Huang memulai kariernya di Institut Kelautan Laut China Selatan di bawah naungan Akademi Ilmu Pengetahuan China pada 1993. Pada 1996, dia bergabung dengan tim Zou Renlin, pelopor di China dalam bidang taksonomi karang, guna mengetahui distribusi karang di negara tersebut.
Pengalamannya di Sanya merupakan kali pertama dan terakhir bagi Huang melihat “semak belukar” karang, di saat ekosistem tersebut menjadi semakin langka dalam beberapa tahun terakhir.
Beberapa penelitian menunjukkan bahwa China kehilangan lebih dari 80 persen terumbu karangnya dalam 30 tahun terakhir.
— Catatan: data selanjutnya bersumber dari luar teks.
/-! THAW: the steps (R221–R224). -/

/-- A slot of an image; whether it was launched is not in it (log 43). -/
def slotOfImage (n tick : Nat) (b : List Byte) : Slot :=
  let img := (b.drop 64).take (fld b 16 8)
  let x : Slot := { Slot.reset with state := .resident, gen := fld b 0 4, world := fld b 4 1 == 1, step := BitVec.ofNat 64 (fld b 8 8),
                                    image := Map.setN (fun _ => 0#8) [] 0 img, imglen := img.length,
                                    launched := Config.pick 7 tick n % 2 == 1 }
  { x with pins := (List.range (leVal (x.bytes 20 2))).map fun i => x.pin (leVal (x.bytes 16 4) + 16 * i) }

/-- Job `i` of an image as a frame. -/
def frameOfImage (secs : List Section) (k slot id tick i : Nat) : Frame :=
  let b := secOf secs 0x10 i
  let node := (secOf secs 0x04 (fld b 4 4)).take 64
  let f := jobOfRecord b id k slot node tick
  let ts := (decodeRegion 16384 (secOf secs 0x11 i)).getD []
  let ac := (decodeRegion 6144 (secOf secs 0x12 i)).getD []
  let j := { f.job with tstore := storeOf ts, c0 := storeOf (ac.take 3072), c1 := storeOf (ac.drop 3072) }
  let f := { f with job := (addPsb j (secOf secs 0x13 i)).getD j }
  let f := (splitBytes 80 (secOf secs 0x14 i)).foldl addPriv f
  let cs := (splitBytes 96 (secOf secs 0x15 i))
  let qs := (List.range cs.length).map fun n => cartOf f (n + 1) (cs.getD n [])
  { f with job := { f.job with loadQ := (qs.filter (! ·.1)).map (·.2), storeQ := (qs.filter (·.1)).map (·.2) } }

/-- A task of an image with the jobs that are still live. -/
def taskOfImage (slot : Nat) (jobs : List Nat) (b : List Byte) : Task :=
  { Task.absent with node := b.take 64, cls := fld b 64 1, firstUsed := bitsAt (fld b 65 1) 0 1 == 1, slot := slot,
                     step := BitVec.ofNat 64 (fld b 72 8), started := true, jobs := jobs }

/-- Step 7: slots, queues, dispatched entries, tasks, transfers, held adds, node store and sequencer. `me` is the MIGRATE entry. -/
def restorePart (k c : Nat) (me : QEntry) (img : List Byte) (secs : List Section) (ids : List Nat) : Exec Unit := do
  let s ← get
  let tick ← fresh
  let slot := fld img 38 1
  let fs := (List.range ids.length).map fun i => frameOfImage secs k slot (ids.getD i 0) tick i
  let slots := (secsOf secs 0x02).map fun x => (x.1, slotOfImage x.1 tick x.2)
  let step := ((slots.find? fun x => x.1 == slot).map (·.2.step)).getD 0#64
  let jobsOf (t : Nat) : List Nat := (fs.filter fun f => f.job.task == t).map (·.job.id)
  let disp := splitBytes 128 (secOf secs 0x06 0)
  let dents := queueOf slot step disp
  let trs := secsOf secs 0x05
  let entryFor (i : Nat) : Option QEntry := dents.find? fun e => (e.source == 2 || entKind e.bytes == 3) && e.parent == i
  let nums := fun cls => fld img (64 + 8 * cls) 8
  let trans := trs.map fun (i, b) =>
    let e := (entryFor i).map fun e => { e with stage := Stage.acting }
    let cls := match e with | some e => if e.source = 0 then entClass e.bytes else 0 | none => 0
    let src := match e with | some e => e.source | none => 1
    (i, { Transfer.start src cls (nums cls - 1) (fld b 72 4) (fld b 72 4) e (b.take 64) [] with step := fld b 64 8 })
  let run := dents.filter fun e => e.source == 0 && (entKind e.bytes == 1 || entKind e.bytes == 2)
  let steps (i : Nat) : Bool := match trs.find? (·.1 == i) with | some (_, b) => decide (fld b 64 8 < (cblock (b.take 64)).nstep) | none => false
  let heads := (dents.filter fun e => (entKind e.bytes == 9 && e.source == 0) || ((e.source == 2 || entKind e.bytes == 3) && steps e.parent)).map
    fun e => { e with stage := Stage.acting }
  let done := (dents.filter fun e => (e.source == 2 || entKind e.bytes == 3) && ! steps e.parent).map fun e => { e with stage := Stage.acting }
  let ns := splitBytes 64 (secOf secs 0x01 0)
  updPart k fun p =>
    let q (n : Nat) : List QEntry :=
      (if n = c then [me] else []) ++ (heads.filter fun e => (if e.source = 0 then entClass e.bytes else 0) == n) ++
        queueOf slot step (splitBytes 128 (secOf secs 0x03 n))
    { p with slots := slots, queues := Map.setN (fun _ => []) [] 0 ((List.range 4).map q),
             coachNum := Map.setN (fun _ => 0) [] 0 ((List.range 4).map nums),
             tasks := (secsOf secs 0x04).map fun x => (x.1, taskOfImage slot (jobsOf x.1) x.2),
             transfers := trans, nextTransfer := trs.length, running := run ++ done,
             owners := trans.foldl (fun m x => if x.2.source = 2 then Map.set (fun _ => 0) m (4 * x.2.num + x.2.cls) (x.2.owner + 1) else m) [],
             held := (secsOf secs 0x07).map fun x =>
               let m := x.2
               ⟨bitsAt (fld m 16 4) 30 2, bitsAt (fld m 16 4) 0 30, fld m 10 2, fld m 12 1, BitVec.ofNat 64 (fld m 24 8),
                 if bitsAt (fld m 1 1) 0 1 = 1 then some (BitVec.ofNat 10 (fld m 2 2)) else none, none, m⟩,
             lastStep := step, epoch := fld img 24 8,
             seq := { Seq.reset with state := .frozen, before := seqStateOf (fld img 37 1), node := fld img 40 2, slot := slot,
                                     cause := BitVec.ofNat 10 (fld img 42 2), stepsLeft := fld img 48 8, step := step,
                                     hdr := ns.headD [], nodes := ns.drop 1, entry := run.head? } }
  modify fun t => { t with frames := fs.foldl (fun m f => Map.insert m f.job.id f) t.frames, nextJob := s.nextJob + ids.length }
  custody k feNode ids.length 0
  custody k heldNode (secsOf secs 0x07).length 0
  let p ← getPart k
  custody k entryNode ((List.range 4).foldl (fun n c => n + ((p.queue c).filter (·.source != 0)).length) 0) 0
  if s.partWorld k then each (secsOf secs 0x02) fun x => extendMeas 4 (sha384 ((x.2.drop 64).take (fld x.2 16 8)))

/-- Step 8: the logical cores' scratchpads and service records. -/
def restoreCores (k : Nat) (secs : List Section) : Exec Unit := do
  let s ← get
  let bad := (splitBytes 8 (secOf secs 0x31 0)).map fun b => leVal b
  each (secsOf secs 0x20) fun (l, b) => do
    let t ← get
    let gs := (decodeRegion 65536 b).getD []
    let a := t.scratchBase k l
    modify fun u => { u with mem := Map.setN (fun _ => 0#8) (Map.clear u.mem a (a + 4194304)) a gs.flatten }
    if t.resident k l then modify fun u => u.loadWritten a
    each (bad.filter fun w => bitsAt w 48 16 == 0x20 && bitsAt w 32 16 == l) fun w => poisonBlock ((a / 64 + bitsAt w 0 32) / 4) 0x291#10
  each (secsOf secs 0x21) fun (l, b) => do
    let _ ← physWrite (s.shadowOf k l 4194304) b none
    pure ()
Di Laut China Selatan, cakupan terumbu karang di dasar laut berkurang drastis dari sekitar 60 persen menjadi sekitar 20 persen. Di seluruh dunia, cakupan karang telah merosot menjadi sekitar 15 persen dalam beberapa dekade terakhir.
“Kami terus mencatat area karang di China. Sayangnya, setiap tahun areanya terus menyusut,” ujar Huang. Menurut Huang, karang merupakan hewan yang rapuh. Mereka lebih suka air yang jernih, hangat, dan berkualitas baik. “Fluktuasi kecil pada suhu, salinitas, atau kualitas air dapat menyebabkan kematian karang secara luas,” katanya.
Karang memiliki nilai geologis dan ekologis yang penting. Terumbu karang dapat membantu melindungi pantai dari erosi, dan “semak” karang berfungsi sebagai habitat ikan kecil, udang, dan kerang. Untuk membantu karang kembali pulih, Huang memutuskan menanam karang di bawah laut. Pada 2009, dirinya mengorganisir sebuah tim di Provinsi Hainan, China selatan, yang mengelola Sanya.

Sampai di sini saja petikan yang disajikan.